Put any lights (including Skylights) into sub-levels and switch the Sub-levels to "Lighting Scenarios". UE4 will treat those as individually packaged, which will allow you to load/unload as needed. When sub-levels are set to "Lighting Scenarios", all the baked lighting will be contained/isolated to that sub-level...meaning your lighting won't bleed over into other sub-levels. If you are using a consistent Post-Processing Volume that never really changes...put it on the Persistent Level (or another sub-level besides your Lighting Scenarios) and you should be good to go!
@@ThatRyanManning Ah ok, I didn't know about the lighting scenarios part! That's great, thank you for your help!
a volumetric clouds tutorial pls
Very helpfull
Many thanks for this highly informative overview,
I have a question.
I can't get my head around the Distance Field Shadows toggle for the Directional Light.
It doesn't seem to do anything,
I think you have skimmed through that part as well,
Explanation regarding it would be highly appreciated.
Great tutorial. One thing keeps confusing me (in many tutorials): why use an HDRI for the Skylight, *and* a directional light for the Sun? The HDRI in the Skylight in theory has a Sun, right? With all the wonderful dynamic range so that its ratio of sun-to-fill is going to be natural right out of the box? I don't conceptually understand why we'd also have another 'Sun' on top of that.

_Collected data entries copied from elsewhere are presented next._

-- ==== Sys2Proof/Machine/Rings.lean ====
section
/-! DEFINITION. Ring pairs and the life of an exchange (R246-R288): doorbells, watermarks, fetch and acceptance, the inline job of an
exchange, its frames, its record, cancel, timeout and the end of a slice reset. -/

namespace Sys2Proof.Machine

/-! ## Queue causes (R414) -/

namespace QCause
def completion : Nat := 0
def sqWm : Nat := 1
def cqWm : Nat := 2
def ringFault : Nat := 3
def pairLost : Nat := 4
def engDone : Nat := 8
def eqFault : Nat := 9
def eqWm : Nat := 10
end QCause

/-- The serving die of a ring pair (LOG 90). -/
def serveDie (pr serve : Nat) : Nat := 2 * pr + serve

/-- Raise a cause of a ring pair, or of an engine queue, on its serving die. -/
def raiseRing (s : State) (key cause : Nat) : State :=
  raiseFrom s (2 + serveDie (key % 2) (ring s key).serve) (ring s key).source cause

def raiseQueue (s : State) (key cause : Nat) : State :=
  raiseFrom s (2 + serveDie (key % 2) (eqq s key).serve) (eqq s key).source cause

/-! ## Counters and watermarks (R249, R250, R285) -/

/-- a - b modulo 2^32. -/
def cnt (a b : W32) : Nat := (a - b).toNat

/-- A level has changed from `old` to `new`: PEAK, and a crossing of the mark (R285). The second component is whether it crossed. -/
def wmLevel (mark old new : Nat) (w : Wm) : Wm × Bool :=
  let crossed := decide (mark ≠ 0 ∧ old < mark ∧ mark ≤ new)
  ({ crossings := if crossed then w.crossings + 1 else w.crossings, hit := w.hit || crossed, peak := max w.peak new }, crossed)

def sqLevel (r : Ring) : Nat := cnt r.sqTail r.sqHead
def cqLevel (r : Ring) : Nat := cnt r.cqTail r.cqHead

/-- Change a ring's counters and evaluate both watermarks. -/
def modCounters (s : State) (key : Nat) (f : Ring → Ring) : State :=
  let r := ring s key
  let r1 := f r
  let (w1, x1) := wmLevel r1.sqWm (sqLevel r) (sqLevel r1) r1.sqWmSt
  let (w2, x2) := wmLevel r1.cqWm (cqLevel r) (cqLevel r1) r1.cqWmSt
  let s1 := modRing s key (fun _ => { r1 with sqWmSt := w1, cqWmSt := w2 })
  let s2 := if x1 then raiseRing s1 key QCause.sqWm else s1
  if x2 then raiseRing s2 key QCause.cqWm else s2

/-- The clear of a watermark's status (R286). -/
def wmClear (level : Nat) (w : Wm) (v : W64) : Wm := if bitOf v 17 then { crossings := 0, hit := false, peak := level } else w

def wmWord (w : Wm) : W64 := BitVec.ofNat 64 (place (sat 32 w.crossings) 32 + flag w.hit 17 + w.peak % 2 ^ 17)

/-! ## Doorbells (R250, R251, R254) -/

def backwards (new old : W32) : Bool := decide (2 ^ 31 ≤ cnt new old)

/-- Descriptors that a counter write may leave outstanding. -/
def sqTailOk (r : Ring) (v : W32) : Bool := !backwards v r.sqTail && decide (cnt v r.sqHead ≤ 2 ^ r.sqK)

def cqHeadOk (r : Ring) (v : W32) : Bool := !backwards v r.cqHead && decide (cnt r.cqTail v < 2 ^ 31)

/-- A write of SQ_TAIL: rejected with DB_ERROR under R250, else taken; it lets fetch resume unless FETCH_ERROR stands. -/
def sqTailWrite (s : State) (key : Nat) (v : W64) : State :=
  let r := ring s key
  let t := BitVec.ofNat 32 (field v 31 0)
  if sqTailOk r t then
    modCounters s key (fun r => { r with sqTail := t, fetchStopped := r.fetchStopped && r.fetchError })
  else modRing s key (fun r => { r with dbError := true })

def cqHeadWrite (s : State) (key : Nat) (v : W64) : State :=
  let h := BitVec.ofNat 32 (field v 31 0)
  if cqHeadOk (ring s key) h then modCounters s key (fun r => { r with cqHead := h })
  else modRing s key (fun r => { r with dbError := true })

/-- The doorbell page answers: the slice is in a partition and the ring pair is set up (R334). -/
def pageLive (s : State) (sl r : Nat) : Bool := decide ((sliceE s sl).state ≠ .free) && (ring s (pairKey sl r)).active

/-- A doorbell write outside a live page is dropped and counted for the slice's partition (R334). -/
def doorbell (s : State) (sl r : Nat) (f : State → Nat → State) : State :=
  if pageLive s sl r then f s (pairKey sl r)
  else if (sliceE s sl).state = .free then s
  else dropWrite s (sliceE s sl).part

def execSqTailWrite (sl : SliceNo) (r : PairNo) (v : W64) (s : State) : Res :=
  .next (whenServing s (doorbell s sl r (fun s key => sqTailWrite s key v)))

def execCqHeadWrite (sl : SliceNo) (r : PairNo) (v : W64) (s : State) : Res :=
  .next (whenServing s (doorbell s sl r (fun s key => cqHeadWrite s key v)))

def sqWmClear (s : State) (key : Nat) (v : W64) : State :=
  modRing s key (fun r => { r with sqWmSt := wmClear (sqLevel r) r.sqWmSt v })

def cqWmClear (s : State) (key : Nat) (v : W64) : State :=
  modRing s key (fun r => { r with cqWmSt := wmClear (cqLevel r) r.cqWmSt v })

def eqLevel (q : EqQueue) : Nat := cnt q.eqTail q.eqHead

def eqWmClear (s : State) (key : Nat) (v : W64) : State :=
  modEq s key (fun q => { q with wmSt := wmClear (eqLevel q) q.wmSt v })

def execWmStatusClear (sl : SliceNo) (r : PairNo) (w : WhichWm) (v : W64) (s : State) : Res :=
  .next (whenServing s (match w with
    | .sq => doorbell s sl r (fun s key => sqWmClear s key v)
    | .cq => doorbell s sl r (fun s key => cqWmClear s key v)
    | .eq =>
      if (sliceE s sl).state = .free then s
      else if (eqq s (pairKey sl r)).active then eqWmClear s (pairKey sl r) v
      else dropWrite s (sliceE s sl).part))

/-- RING_STATUS (R251). -/
def ringStatusWord (r : Ring) : W64 :=
  BitVec.ofNat 64 (place (sat 16 r.tableStalls) 48 + place (sat 16 r.cqStalls) 32 + flag r.pairLost 5 + flag r.cqLost 4 +
    flag r.fetchError 3 + flag r.dbError 2 + flag (r.serve == 1) 1 + flag (r.active && !r.pairLost) 0)

/-- RS bits of RING_STATUS. -/
def ringStatusClear (s : State) (key : Nat) (v : W64) : State :=
  modRing s key (fun r => { r with
    cqLost := r.cqLost && !bitOf v 4, fetchError := r.fetchError && !bitOf v 3, dbError := r.dbError && !bitOf v 2 })

/-! ## The descriptor (R257-R259, R261, R262) -/

/-- Byte offset of the first faulty field of a descriptor's own bytes, if one is; the pinned channel is checked against its group. -/
def descFault (s : State) (bs : List Byte) : Option Nat :=
  let b := fun i => (bs.getD i 0#8).toNat
  let op := b 0
  let len := leAt bs 4 4
  let fl := b 1
  let dp := fl.testBit 2
  let pin := fl.testBit 3
  let lenMax := if op = Op.sense then 4096 else if op = Op.chain ∨ op = Op.echo ∨ op = Op.cancel then 0 else 2 ^ 30
  let arg := leAt bs 40 8
  let bad : List (Bool × Nat) :=
    [(decide (op = 0 ∨ 7 < op), 0),
     (decide (16 ≤ fl) || (dp && !(op == Op.read || op == Op.write)), 1),
     (decide (512 ≤ leAt bs 2 2), 2),
     (decide (lenMax < len), 4),
     (decide (len ≠ 0 ∧ leAt bs 16 8 % 16 ≠ 0), 16),
     (if len = 0 then decide (leAt bs 24 2 ≠ 0) else decide (leAt bs 24 2 = 0 ∨ 256 < leAt bs 24 2), 24),
     (decide (512 ≤ leAt bs 26 2) || (pin && !((group s (leAt bs 2 2)).chans.contains (leAt bs 26 2))), 26),
     (!(op == Op.read || op == Op.write || op == Op.control) && decide (leAt bs 32 8 ≠ 0), 32),
     (if op = Op.chain then decide (arg < 2 ∨ 16 < arg)
      else if op = Op.cancel then decide (2 ^ 24 ≤ arg)
      else !(op == Op.control) && decide (arg ≠ 0), 40),
     (if dp then decide (leAt bs 54 2 ≠ 0 ∨ leAt bs 48 8 % 64 ≠ 0) else decide (leAt bs 48 8 ≠ 0), 48)]
  (bad.find? (fun x => x.1)).map (·.2)

/-- The group that a descriptor names is open, on this mirror pair, and admits the partition (R259). -/
def groupOk (s : State) (g pair p : Nat) : Bool :=
  let x := group s g
  x.opened && !x.closing && x.mask.getLsbD p && x.chans.all (fun n => chanDie n / 2 == pair)

/-- The exchange of a descriptor read from memory. -/
def parseExch (s : State) (sl : SliceNo) (pr : PairNo) (idx : W32) (bs : List Byte) : Exch :=
  let fl := (bs.getD 1 0#8).toNat
  { id := { slice := sl, pair := pr, idx := idx }, part := (sliceE s sl).part, gen := (sliceE s sl).gen, seqNo := leAt bs 10 3
    opcode := (bs.getD 0 0#8).toNat, flags := fl, group := leAt bs 2 2, length := leAt bs 4 4, sgl := leAt bs 16 8
    sglCount := leAt bs 24 2, pin := if fl.testBit 3 then some (leAt bs 26 2) else none, timeout := leAt bs 28 4
    remote := BitVec.ofNat 64 (leAt bs 32 8), arg := BitVec.ofNat 64 (leAt bs 40 8), dpReq := leAt bs 48 8
    cookie := BitVec.ofNat 64 (leAt bs 56 8), owner := 0, wireLen := leAt bs 4 4 }

/-- What the module decides of a descriptor by itself: BAD_DESCRIPTOR with the offset, or BAD_PATH_GROUP. -/
def localFault (s : State) (pr p : Nat) (bs : List Byte) : Option ExRes :=
  match descFault s bs with
  | some off => some { code := Rec.badDescriptor, detail := off }
  | none => if groupOk s (leAt bs 2 2) pr p then none else some { code := Rec.badPathGroup, detail := 0 }

/-! ## Fetch (R252-R254, R266) -/

/-- Entries in the exchange table of one I/O die (LOG 24). -/
def tableSize : Nat := 65536

/-- The slice may be served now: not held, in quiesce or in reset, and the module not parked or in safe state
(R252, R488, R490). -/
def sliceServed (s : State) (sl : Nat) : Bool :=
  decide ((sliceE s sl).state = .active) && !s.mode.parkCond && decide (s.mode.mode ≠ 11) && !((part s (sliceE s sl).part).state = .quiesced || (part s (sliceE s sl).part).state = .held)

def tableUse (s : State) (d : Nat) : Nat := (s.exchs.filter (fun e => e.owner == d)).length

def ofRing (e : Exch) (sl pr : Nat) : Bool := e.id.slice.val == sl && e.id.pair.val == pr

/-- Descriptors fetched and not yet accepted. -/
def unaccepted (s : State) (sl pr : Nat) : Nat := (s.exchs.filter (fun e => ofRing e sl pr && !isAccepted e)).length

/-- A fetch fault: FETCH_ERROR, RING_FAULT, and fetch stops (R254). -/
def fetchFault (s : State) (key : Nat) : State :=
  raiseRing (modRing s key (fun r => { r with fetchError := true, fetchStopped := true })) key QCause.ringFault

/-- Read the 64 bytes of slot `c`; a poisoned word counts as a fault (LOG 25). -/
def readSlot (s : State) (die sl base k c : Nat) : State × Option (List Byte) :=
  let a := base + c % 2 ^ k * 64
  match ioReadV s die sl a 64 with
  | (s1, .error _) => (s1, none)
  | (s1, .ok bs) => (s1, if ioPoisonV s1 die sl a 64 then none else some bs)

/-- Read `n` descriptors from count `c` on. -/
def readSlots (die sl base k : Nat) : Nat → State → W32 → List (List Byte) → State × Option (List (List Byte))
  | 0, s, _, acc => (s, some acc)
  | n + 1, s, c, acc => match readSlot s die sl base k c.toNat with
    | (s1, none) => (s1, none)
    | (s1, some bs) => readSlots die sl base k n s1 (c + 1) (acc ++ [bs])

/-- The members of a CHAIN break R262 (LOG 65). -/
def chainBad (hd : List Byte) (ms : List (List Byte)) : Bool :=
  ms.any (fun m => leAt m 2 2 != leAt hd 2 2 || (m.getD 0 0#8).toNat == Op.chain || (m.getD 0 0#8).toNat == Op.cancel)

/-- The channel that a descriptor pins. -/
def pinOf (bs : List Byte) : Option Nat := if (bs.getD 1 0#8).toNat.testBit 3 then some (leAt bs 26 2 % 512) else none

/-- Allocate the entries of one descriptor, or of a chain, with the path of R312, each on the die of its path (R266). A chain runs on the
channel that its first pinned descriptor names, if one does; a member pinned to another channel runs there (R260, R262; LOG 126). -/
def allocate (s : State) (sl : SliceNo) (pr : PairNo) (c : W32) (ds : List (List Byte)) : State :=
  let p := (sliceE s sl).part
  let hd := ds.headD []
  let chainAll := decide (1 < ds.length) && chainBad hd (ds.drop 1)
  let hdFault := localFault s pr p hd
  let g := leAt hd 2 2
  let e0 := parseExch s sl pr c hd
  let needPath := hdFault.isNone && !chainAll && e0.opcode != Op.cancel
  let (s1, path) := if !needPath then (s, none) else match ds.findSome? pinOf with
    | some n => (s, some n)
    | none => choosePath s g none
  let home := serveDie pr (ring s (pairKey sl pr)).serve
  let mk := fun (x : List Byte × Nat) =>
    let e := parseExch s sl pr (c + BitVec.ofNat 32 x.2) x.1
    let fault := localFault s pr p x.1
    let f := if chainAll then some (match fault with
        | some r => if r.code = Rec.badDescriptor then r else { code := Rec.badDescriptor, detail := 40 }
        | none => { code := Rec.badDescriptor, detail := 40 }) else fault
    let own := match e.pin with | some n => some n | none => path
    { e with
      st := .allocated, owner := (match own with | some n => chanDie n | none => home), path := own, dataFault := f
      chainHead := if x.2 = 0 then none else some e0.id, chainPos := x.2 }
  { s1 with exchs := s1.exchs ++ ds.zipIdx.map mk }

Skylights, for performance reasons, don't cast light in the same fashion as other lights (ex: Directional Light). Caveat: you can have Skylights casting light when using Raytracing. If you think about it, casting light from a 360 degree sphere could tank your scene performance really quickly. This is why Skylights are used to cast lighting, but at a cheaper cost than an actual light(s). Because of the cheaper cost of a skylight, you want to use a directional light to fill in the remaining lit/shadowed areas. Thus using a Skylight for ambient lighting and a directional light for your main light allows you to have both aesthetics and performance for your scene. Hope that makes sense.

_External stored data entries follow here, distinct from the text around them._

/-- The seed has passed: each rebuild restarts at step 1 with a new limit (R150). -/
def restartRebuilds (s : State) : State :=
  { s with trios := s.trios.map (fun e => (e.1, { e.2 with
      rebuilds := e.2.rebuilds.map (fun r => { r with started := none, donePips := 0, mismatches := 0, repeatStep := false }) })) }

/-! ## TRIO_STATUS (R156, R157) -/

def trioCode (x : TrioState) : Nat :=
  match x with
  | .absent => 0 | .voted => 1 | .resync => 2 | .integrate => 3 | .duplex => 4 | .checkstop => 5 | .failed => 6 | .split => 7
  | .unpowered => 8

/-- The state that a trio reports (R7, R156). -/
def trioShown (s : State) (n : Nat) : TrioState := if trioAbsent s n then .absent else (trio s n).state

def slotCode (m : Member) : Nat := match m.core with | .core n => n | .none => 0xFF | .lost => 0xFE

/-- TRIO_STATUS of TRIO[n]. Before the boot has placed the cores, and where the trio is fused off, the positions show their own cores;
in M0 to M2 the state is UNPOWERED (R7, R156, R157). -/
def trioStatusWord (s : State) (n : Nat) : W64 :=
  let t := trio s n
  let own := decide (t.state = .unpowered ∨ t.state = .absent)
  let slot := fun (m : Member) (p : Nat) => if own then 3 * n + p else slotCode m
  let rb := fun p => t.rebuilds.any (fun r => r.pos == p)
  let st := match t.rebuilds with | r :: _ => stepOf r.integrate r.donePips | [] => 0
  BitVec.ofNat 64 (place (sat 8 t.ckCount) 56 + place (sat 12 t.retryCount) 44 + place (sat 8 t.dissentCount) 36 +
    place (if t.state = .split then 0xFF else slot t.c 2) 28 + place (slot t.b 1) 20 + place (slot t.a 0) 12 +
    flag (rb 0) 8 + flag (rb 1) 9 + flag (rb 2) 10 + place st 4 + trioCode (trioShown s n))

end Sys2Proof.Machine
end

@@ThatRyanManning Thank you. These videos are great. As soon as I can carve out some time I'm in for your paid course. :)
Is it possible to mix HDRI skies with a Directional Light? I'd like to see the actual sun and blooming sunrays from the Directional Light and also benefit from the beautiful HDRI sky images.
Does anyone know why the HDRI from Hdr haven wouldn't load into the Cubemap? I have the 'Source Type' set to 'SLS Cubemap'. It would be nice if tutorial makers would start covering why things don't work. This would help viewers better understand how the software works.